Thursday, January 31, 2013

Work


It was one of those days today where I spent much of the first half of the day enjoying that phenomenon where, though I have been steadily doing better at work than I was a couple of months back, EVERY dadgum error I happen to make is visible to my upper boss.  He and I spent a nice long time having one of those forbearing instant message conversations, and segued into a call with him, me, and our other executive, batting around process improvements for my job.  It actually wasn't a bad day, but very much a matter of chagrin when everything goes well but the details that matter to them.
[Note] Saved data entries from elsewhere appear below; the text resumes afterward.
/-! The pair. -/

/-- The pair at a running Cleat: a message of the Cleat's own ORIGIN is a link fault (R596), a partner's relayed message marks it heard and has its effect (R481), time exchanges bound θ and a stale one stands
a follower aside (R482, R488), STATE gives the partner's report and makes a follower (R479), silence of the partner ends the pair (R487), records
are compared by PLANID (R483, R484) and checked by a follower without release (R479), digests open and close disputes (R485, R486), the votes
of three expel a module (R490), and a handover swaps the view once four have acknowledged its key (R492). -/
def Obligations.CleatsKeepThePair : Prop :=
  let sends (s : State) (c kind : Nat) (dest : List Nat) (body : List Byte) : List Out :=
    dest.map fun d => ⟨"HUB-" ++ cleatName c, "RELAY", (leBytes 1 d ++ relayMessage c kind (s.dev.cleat.at c).pair.ctr body).map (·.toNat)⟩
  (∀ (s : State) (c : Cleat2) (ct : Nat) (l : Word) (msg b : List Byte) (kind : Nat), s.cleatRuns c = true → s.inSeq c l.toNat = true →
    let x := s.cleatHears c ct l.toNat
    let o := fld msg 0 1
    let far := o / 2 = 1 - modid
    (relayOwn c msg = true → (x.faults.filter fun f => decide (x.ct < f + 100000000)).length < 2 →
      Completes (.state c ct l msg) s fun t => CleatOnly s t c ∧ t.dev.out = s.dev.out ∧ (t.dev.cleat.at c).badfrm = x.badfrm + 1 ∧
        (t.dev.cleat.at c).pair = x.pair) ∧
    (x.st ≠ .boot → relayBody msg kind = some b → o ≠ origin c →
    (kind = 1 → b.length = 8 → fld b 0 1 = 1 → fld b 1 1 < 2 → fld b 2 1 = 1 → Completes (.relayedVote c ct l msg) s fun t => CleatOnly s t c ∧
      let y := t.dev.cleat.at c
      y.pair.mvotes.at (fld b 1 1) = x.pair.mvotes.at (fld b 1 1) ||| 2 ^ o ∧ (far → (y.pair.partner.at (o % 2)).relay = x.ct + 1) ∧
      (3 ≤ popcount 4 (y.pair.mvotes.at modid) → y.st = .expelled) ∧
      (popcount 4 (y.pair.mvotes.at modid) < 3 → 3 ≤ popcount 4 (y.pair.mvotes.at (1 - modid)) → y.pair.view = .solo ∧ y.st = x.st)) ∧
    (kind = 2 → b.length = 8 → Completes (.timereq c ct l msg) s fun t => CleatOnly s t c ∧
      let e := leBytes 8 (scode 64 x.est)
      t.dev.out = s.dev.out ++ sends s c 3 [o] (b ++ e ++ e ++ leBytes 1 o)) ∧
    (kind = 3 → Completes (.timersp c ct l msg) s fun t => CleatOnly s t c ∧ t.dev.out = s.dev.out ∧
      let v (k : Nat) : Int := sint 64 (fld b (8 * k) 8)
      (t.dev.cleat.at c).pair.theta =
        if b.length = 25 ∧ fld b 24 1 = origin c ∧ o = 2 * (1 - modid) + c.val ∧ x.pair.t1 = some (v 0) ∧ (x.est - v 0) - (v 2 - v 1) ≤ 1000000 then
          some (v 2 - x.est - 8000, v 1 - v 0 + 8000, x.ct) else x.pair.theta) ∧
    (kind = 4 → b.length = 8 → far → Completes (.state c ct l msg) s fun t => CleatOnly s t c ∧
      let y := t.dev.cleat.at c
      let p := y.pair.partner.at (o % 2)
      p.relay = x.ct + 1 ∧ p.state = fld b 0 1 ∧ p.view = fld b 1 1 ∧ p.aside = bit (fld b 2 1) 0 ∧ p.synced = bit (fld b 2 1) 1 ∧ p.reason = fld b 3 1 ∧
      (fld b 0 1 = 3 → bit (fld b 2 1) 0 = false → x.st = .ready ∨ x.st = .restricted → popcount 4 (x.pair.mvotes.at (1 - modid)) < 3 →
        y.pair.view = .follower)) ∧
    (kind = 5 → b.length = 4 → ∀ key at_ m, x.pair.hand = some (key, at_, m) → fld b 0 4 = key → Completes (.handack c ct l msg) s fun t => CleatOnly s t c ∧
      let y := t.dev.cleat.at c
      if m ||| 2 ^ o = 15 then y.pair.hand = none ∧ y.pair.swap = some key else y.pair.hand = some (key, at_, m ||| 2 ^ o) ∧ y.pair.swap = x.pair.swap) ∧
    (kind = 6 → b.length = 4 → Completes (.handnak c ct l msg) s fun t => CleatOnly s t c ∧ t.dev.out = s.dev.out ∧
      (t.dev.cleat.at c).pair.hand = x.pair.hand.filter fun h => h.1 != fld b 0 4))) ∧
  (∀ (s : State) (c : Cleat2) (ct : Nat), s.cleatRuns c = true →
    let x := s.cleatAt c ct
    x.st ≠ .boot →
    (Completes (.timeExchange c ct) s fun t => CleatOnly s t c ∧ (t.dev.cleat.at c).pair.t1 = some x.est ∧
      t.dev.out = s.dev.out ++ sends s c 2 [2 * (1 - modid) + c.val] (leBytes 8 (scode 64 x.est))) ∧
    (Completes (.stateSend c ct) s fun t => CleatOnly s t c ∧ t.dev.out = s.dev.out ++ sends s c 4 (otherOrigins c) x.stateBody ∧
      (t.dev.cleat.at c).pair.ctr = (x.pair.ctr + 1) % 65536) ∧
    (x.pair.view = .follower → (∀ h ∈ x.pair.theta, h.2.2 + 100000000 ≤ x.ct) → (x.pair.theta = none → 100000000 ≤ x.ct) →
      (x.pair.asides.filter fun e => e.2 == modid).length < 2 → Completes (.pairTimeStale c ct) s fun t => CleatOnly s t c ∧
        let y := t.dev.cleat.at c
        y.reason = 0x50 ∧ (x.st ≠ .engaged → y.st = x.st) ∧
        (x.st = .engaged → if x.pair.synced then y.pair.aside = true ∧ y.st = .ready ∧ y.pair.synced = false else y.st = .stopping)) ∧
    (x.paired = true → x.pair.aside = false → x.silent = true → Completes (.partnerSilent c ct) s fun t => CleatOnly s t c ∧
      let y := t.dev.cleat.at c
      y.pair.view = .solo ∧ y.pair.synced = false ∧ y.st = x.st) ∧
    (x.pair.disputes.length ≤ 1 → Completes (.disputeClose c ct) s fun t => CleatOnly s t c ∧
      let y := t.dev.cleat.at c
      y.pair.disputes = (x.pair.disputes.filter fun d => (d.outcome (decide (d.close ≤ x.ct))).isNone) ∧
      (∀ d ∈ x.pair.disputes, d.outcome (decide (d.close ≤ x.ct)) = some none → y.reason = 0x51 ∧ (x.st = .engaged → y.st = .stopping)) ∧
      (∀ d ∈ x.pair.disputes, ∀ m die, d.outcome (decide (d.close ≤ x.ct)) = some (some (m, die)) → y.pair.resolved.head? = some (x.ct, m))) ∧
    (let n := (x.pair.recs.filter fun e => decide (e.2.2.2 ≤ x.ct)).length + (x.pair.digs.filter fun e => decide (e.2 ≤ x.ct)).length
     Completes (.recordUnmatched c ct) s fun t => CleatOnly s t c ∧
      let y := t.dev.cleat.at c
      y.pair.recs = (x.pair.recs.filter fun e => decide (x.ct < e.2.2.2)) ∧ y.pair.digs = (x.pair.digs.filter fun e => decide (x.ct < e.2)) ∧
      (n = 0 → y.pair.unmatched = x.pair.unmatched ∧ y.reason = x.reason) ∧
      (n ≠ 0 → x.pair.unmatched + n < 3 → y.pair.unmatched = x.pair.unmatched + n ∧ y.pair.equalRun = 0 ∧ y.reason = x.reason) ∧
      (n ≠ 0 → 3 ≤ x.pair.unmatched + n → y.pair.unmatched = 0 ∧ y.reason = 0x52)) ∧
    (Completes (.handoverTimeout c ct) s fun t => CleatOnly s t c ∧ t.dev.out = s.dev.out ∧
      (t.dev.cleat.at c).pair.hand = x.pair.hand.filter fun h => decide (x.ct < h.2.1 + 100000000))) ∧
  (∀ (s : State) (c : Cleat2) (ct : Nat) (l key : Word) (bytes : List Byte), s.cleatRuns c = true → s.inSeq c l.toNat = true →
    let x := s.cleatHears c ct l.toNat
    let plan := fld bytes 0x2C 4
    let ready := x.paired = true ∧ x.pair.synced = true ∧ x.pair.disputes = [] ∧ x.st = .engaged ∧ x.pair.sib.state = 3 ∧ x.partnersDrive = true ∧
      x.pair.maxPlan + 1 ≤ key.toNat
    x.st ≠ .boot →
    (x.pair.hand = none → ready → Completes (.handreq c ct l key) s fun t => CleatOnly s t c ∧ (t.dev.cleat.at c).pair.hand = some (key.toNat, x.ct, 2 ^ origin c) ∧
      t.dev.out = s.dev.out ++ sends s c 5 (otherOrigins c) (leBytes 4 key.toNat)) ∧
    (¬ ready → Completes (.handreq c ct l key) s fun t => CleatOnly s t c ∧ (t.dev.cleat.at c).pair.hand = none ∧
      t.dev.out = s.dev.out ++ sends s c 6 (otherOrigins c) (leBytes 4 key.toNat)) ∧
    (x.st = .engaged → x.pair.view = .follower → Completes (.asidereq c ct l) s fun t => CleatOnly s t c ∧
      let y := t.dev.cleat.at c
      let reports := x.pair.asides.filter fun e => decide (x.ct < e.1 + 600000000000) && e.2 == modid
      y.pair.aside = true ∧ y.pair.asideAt = x.ct + 1 ∧ y.pair.synced = false ∧ y.pair.equalRun = 0 ∧
      (reports.length < 2 → y.st = .ready ∧ y.pair.cast = x.pair.cast) ∧ (2 ≤ reports.length → bit y.pair.cast modid = true)) ∧
    (bytes.length = 1152 → x.pair.view = .source → x.pair.swap = none → Completes (.partnerRecord c ct l bytes) s fun t => CleatOnly s t c ∧
      let y := t.dev.cleat.at c
      y.run = x.run ∧ y.seqref = x.seqref ∧
      match x.pair.recs.find? fun e => e.1 == modid && e.2.1 == plan with
      | none => ∃ due, y.pair.recs = x.pair.recs ++ [(1 - modid, plan, bytes, due)]
      | some e => y.pair.recs = (x.pair.recs.filter fun r => !(r.1 == modid && r.2.1 == plan)) ∧ y.pair.unmatched = 0 ∧
          (comparable bytes e.2.2.1 = true → comparedBytes bytes = comparedBytes e.2.2.1 → y.pair.matched = (x.pair.matched + 1) % 2 ^ 32 ∧
            y.pair.equalRun = x.pair.equalRun + 1 ∧ y.pair.synced = (x.pair.synced || decide (20 ≤ x.pair.equalRun + 1))) ∧
          (comparable bytes e.2.2.1 = true → comparedBytes bytes ≠ comparedBytes e.2.2.1 → x.pair.resolved = [] →
            y.pair.equalRun = 0 ∧ y.pair.mism = [x.ct + 200000000])) ∧
    (bytes.length = 1152 → x.pair.view = .follower → x.pair.swap = none → x.skipSeq = false → ∀ u,
      (Tx.start s).firstRefusal (x.recordChecks bytes x.conv (x.lastSeq.at (1 - modid)) ++ x.gridChecks bytes x.conv) = (u, none) →
      Completes (.partnerRecord c ct l bytes) s fun t => CleatOnly s t c ∧
        let y := t.dev.cleat.at c
        y.run = x.run + 1 ∧ y.seqref = fld bytes 4 4 ∧ ∀ o ∈ t.dev.out.drop s.dev.out.length, o.kind ≠ "RELEASE") ∧
    (∀ k, bytes.length = 1152 → x.pair.view = .source → x.pair.swap = some k → k ≤ plan → Completes (.resultFrame c ct l bytes) s fun t => CleatOnly s t c ∧
      (t.dev.cleat.at c).pair.view = .follower ∧ (t.dev.cleat.at c).pair.swap = none ∧ (t.dev.cleat.at c).run = x.run) ∧
    (bytes.length = 80 → x.paired = true → fld bytes 0 4 = 0x44475331 → crc32c (bytes.take 0x4C) = fld bytes 0x4C 4 → fld bytes 5 1 < 2 → fld bytes 4 1 < 8 →
      x.est - (fld bytes 0x10 8 : Nat) + x.conv.age + 4000 ≤ (x.age (fld bytes 4 1) : Int) → fld bytes 7 1 = 0 → Completes (.digestRecord c ct l bytes) s fun t => SameMem s t ∧
      let y := t.dev.cleat.at c
      let d : Dig := ⟨fld bytes 4 1, fld bytes 5 1, fld bytes 6 1, fld bytes 8 4, false, (bytes.drop 0x28).take 32, fld bytes 0x10 8⟩
      match x.pair.digs.find? fun e => e.1.cls == d.cls && e.1.key == d.key && e.1.modid != d.modid with
      | none => (∃ due, y.pair.digs = x.pair.digs ++ [(d, due)]) ∧ y.pair.disputes = x.pair.disputes
      | some e => y.pair.digs = (x.pair.digs.filter fun g => !(g.1 == e.1)) ∧ y.pair.unmatched = 0 ∧
          (e.1.hash = d.hash → y.pair.disputes = x.pair.disputes) ∧
          (e.1.hash ≠ d.hash → x.pair.disputes.length < 8 → ∃ q, y.pair.disputes = x.pair.disputes ++ [q] ∧ q.cls = d.cls ∧ q.key = d.key ∧
            q.close = x.ct + 200000000 ∧ q.a1 = none ∧ q.b1 = none ∧ if d.modid = 0 then q.a0 = d ∧ q.b0 = e.1 else q.a0 = e.1 ∧ q.b0 = d)))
Truth be told, though the top boss on our team is keenly able to spot mistakes, he's not one who takes unseemly pleasure in finding fault.  His expectations are high, but nothing like unreasonable, and it makes you mad not to live up to them.  When I first started this job, one of the people on my team who had the most to do with training me said, "If you do your job, you will like him."  I hadn't met him yet, but that assessment made clear to me the expectations, and seemed to me actually a pretty high compliment to pay a manager.

Anyway.

The entire rest of today was exhausted by the constant, unrelenting balancing act of taking care of all the things proceeding from my talk(s) with them, finalizing all the to-do's for multiple large meetings in three cities, trying on travel plans for two people for all these trips, setting acres of additional meetings, fielding needs for my team, taking notes and closing them all out ...  Sitting at my desk and not even getting up enough for my little calesthenics or to, ah, take a proper break.

It's tiring and stressful, but I look back at year-end and the build up to that, and am still grateful to have moved forward.  On top of trying to stay on top of the runaway horse that is my job lately, I've also been consciously trying for the past week or two to Project a Positive Attitude (rah rah whee).  It's a facile fake it till you make it strategy, but the damnable thing is it has a way of working, even if by "work" you define terms strictly on the practicals of relationship management with the people you don't love working with the most.  Heh.

At the end of this long day, I asked a friend/coworker for an objective view, whether the better attitude was apparent.  Being a friend, she said to me she was biased and that my attitude had never appeared to her to go downhill.  She then couched that in terms of the way I deal with those who need me, saying I haven't faltered in that customer service context.

But the fact is, I've let sarcastic humor step in where actual attempts at pleasantness used to be SOP, and it makes even me roll my eyes listening to myself sometimes.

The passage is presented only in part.